THE FOLLOWING DISCUSSION CONTAINS FORWARD-LOOKING STATEMENTS THAT INVOVLE RISKS
AND UNCERTAINTIES. OUR ACTUAL RESULTS COULD DIFFER MATERIALLY FROM THOSE
ANTICIPATED IN THE FORWARD-LOOKING STATEMENTS AS A RESULT OF VARIOUS FACTORS,
INCLUDING, BUT NOT LIMITED TO, THOSE IDENTIFIED AND DISCUSSED IN OUR PROSPECTUS
ON FORM S-1/A FILED WITH THE SECURITIES AND EXCHANGE COMMISSION ("SEC") ON
FEBRUARY 7, 2023 STARTING ON PAGE 7, "RISK FACTORS", AND THE RISKS DISCUSSED IN
OUR OTHER SEC FILINGS.
THE MANAGEMENT'S DISCUSSION AND ANALYSIS OF OUR FINANCIAL CONDITION AND RESULTS
OF OPERATIONS ARE BASED UPON OUR AUDITED FINANCIAL STATEMENTS, WHICH HAVE BEEN
PREPARED IN ACCORDANCE WITH ACCOUNTING PRINCIPLES GENERALLY ACCEPTED IN THE
UNITED STATES OF AMERICA ("GAAP").
Plan of Operations
We are an emerging smart city technology growth company that provides wireless
and monetization enterprise level smart solutions to cities and large venues
that require multiple types of products, services and third-party solutions to
fulfil client needs. To date we have generated modest revenues from operations,
and while we have various contracts in place for future development, there is no
assurance of future revenues.
Results of Operations
Revenue
Fiscal Year ended December 31, 2022 and 2021:
We reported revenues of $221,946 and $78,000 in the fiscal years ended December
31, 2022 and 2021, respectively. The increase in revenues in the year ended
December 31, 2022 is directly related to two long term contracts entered into
during the year under which the Company provides hardware installation services,
professional design services and future monthly services with revenue sharing on
certain sponsorship components.
Operating Expenses
Years ended December 31, 2022 and 2021
Year Ended
December 31,
2022 2021
NET REVENUES $ 221,946 $ 78,000
OPERATING EXPENSES
Cost of revenue 18,276 43,121
Depreciation 125,424 20,429
General and administrative 2,957,041 963,068
General and administrative, related parties 480,000 330,000
Professional fees 95,509 99,099
Total operating expenses 3,676,250 1,455,717
(Loss) from operations (3,454,304 ) (1,377,717 )
Other income (expense)
Interest expense (7,094,839 ) (8,051,277 )

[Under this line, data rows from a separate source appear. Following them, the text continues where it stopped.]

-- ==== Sys2Proof/Tests/Slice0.lean ====
section
/-! SUPPORT. Tests: the smoke test of the check, words written out from 30_encoding R81 and 95 L2.10, one step of each command
with the value of 95 L2, the register window with the values of 95 L2.11, and a witness for the hypotheses of every
statement that has some. -/

namespace Sys2Proof.Tests

-- One theorem after the other: a waiting thread for each test costs the compile of the package 10 GiB.
set_option Elab.async false

open Sys2Proof.Machine Sys2Proof.Claims

/-! ### The check refuses an ill-formed command -/

theorem test_wf_refuses_shift_173 : ¬ (Instr.wxor 0 173).WellFormed := by decide

theorem test_wf_accepts_shift_172 : (Instr.wxor 1 172).WellFormed := by decide

/-! ### Words: legal and illegal, for every command (spec: the OP column of R84, the masks of R85, 95 L2) -/

theorem test_decode_zero : (fieldsOf 0x01500000).op = 0x01 ∧ (0x01500000 : Word32) &&& 0xFF0FFFFF = 0x01000000 ∧
    decode 0x01500000 = .command (.zero 5) ∧ encode (.zero 5) = 0x01500000 ∧
    (fieldsOf 0x01510000).op = 0x01 ∧ (0x01510000 : Word32) &&& 0xFF0FFFFF ≠ 0x01000000 ∧ decode 0x01510000 = .illegal .field := by decide

theorem test_decode_mov : (fieldsOf 0x02210000).op = 0x02 ∧ (0x02210000 : Word32) &&& 0xFF00FFFF = 0x02000000 ∧
    decode 0x02210000 = .command (.mov 2 1) ∧ encode (.mov 2 1) = 0x02210000 ∧
    (fieldsOf 0x02211000).op = 0x02 ∧ (0x02211000 : Word32) &&& 0xFF00FFFF ≠ 0x02000000 ∧ decode 0x02211000 = .illegal .field := by decide

theorem test_decode_add : (fieldsOf 0x10312000).op = 0x10 ∧ (0x10312000 : Word32) &&& 0xFF000FFF = 0x10000000 ∧
    decode 0x10312000 = .command (.add 3 1 2) ∧ encode (.add 3 1 2) = 0x10312000 ∧
    (fieldsOf 0x10312001).op = 0x10 ∧ (0x10312001 : Word32) &&& 0xFF000FFF ≠ 0x10000000 ∧ decode 0x10312001 = .illegal .field := by decide

theorem test_decode_mul : (fieldsOf 0x11312000).op = 0x11 ∧ (0x11312000 : Word32) &&& 0xFF000FFF = 0x11000000 ∧
    decode 0x11312000 = .command (.mul 3 1 2) ∧ encode (.mul 3 1 2) = 0x11312000 ∧
    (fieldsOf 0x11312100).op = 0x11 ∧ (0x11312100 : Word32) &&& 0xFF000FFF ≠ 0x11000000 ∧ decode 0x11312100 = .illegal .field := by decide

theorem test_decode_sqr : (fieldsOf 0x12210000).op = 0x12 ∧ (0x12210000 : Word32) &&& 0xFF00FFFF = 0x12000000 ∧
    decode 0x12210000 = .command (.sqr 2 1) ∧ encode (.sqr 2 1) = 0x12210000 ∧
    (fieldsOf 0x12211000).op = 0x12 ∧ (0x12211000 : Word32) &&& 0xFF00FFFF ≠ 0x12000000 ∧ decode 0x12211000 = .illegal .field := by decide

theorem test_decode_pow : (fieldsOf 0x13FAB000).op = 0x13 ∧ (0x13FAB000 : Word32) &&& 0xFF000FFF = 0x13000000 ∧
    decode 0x13FAB000 = .command (.pow 15 10 11) ∧ encode (.pow 15 10 11) = 0x13FAB000 ∧
    (fieldsOf 0x13FAB800).op = 0x13 ∧ (0x13FAB800 : Word32) &&& 0xFF000FFF ≠ 0x13000000 ∧ decode 0x13FAB800 = .illegal .field := by decide

theorem test_decode_inv : (fieldsOf 0x14210000).op = 0x14 ∧ (0x14210000 : Word32) &&& 0xFF00FFFF = 0x14000000 ∧
    decode 0x14210000 = .command (.inv 2 1) ∧ encode (.inv 2 1) = 0x14210000 ∧
    (fieldsOf 0x14210080).op = 0x14 ∧ (0x14210080 : Word32) &&& 0xFF00FFFF ≠ 0x14000000 ∧ decode 0x14210080 = .illegal .field := by decide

Gain (loss) 3,575,831 (714,973 )
PPP loan forgiveness 46,091 -
Total other income (expense) (3,472,917 ) (8,766,250 )
Net income (loss) $ (6,927,221 ) $ (10,143,967 )
Less: net income (loss) attributable to Non-controlling interest (56,201 ) (112,359 )
Net income (loss) attributable to GZ6G Technologies Corp. $ (6,871,020 ) $ (10,031,608 )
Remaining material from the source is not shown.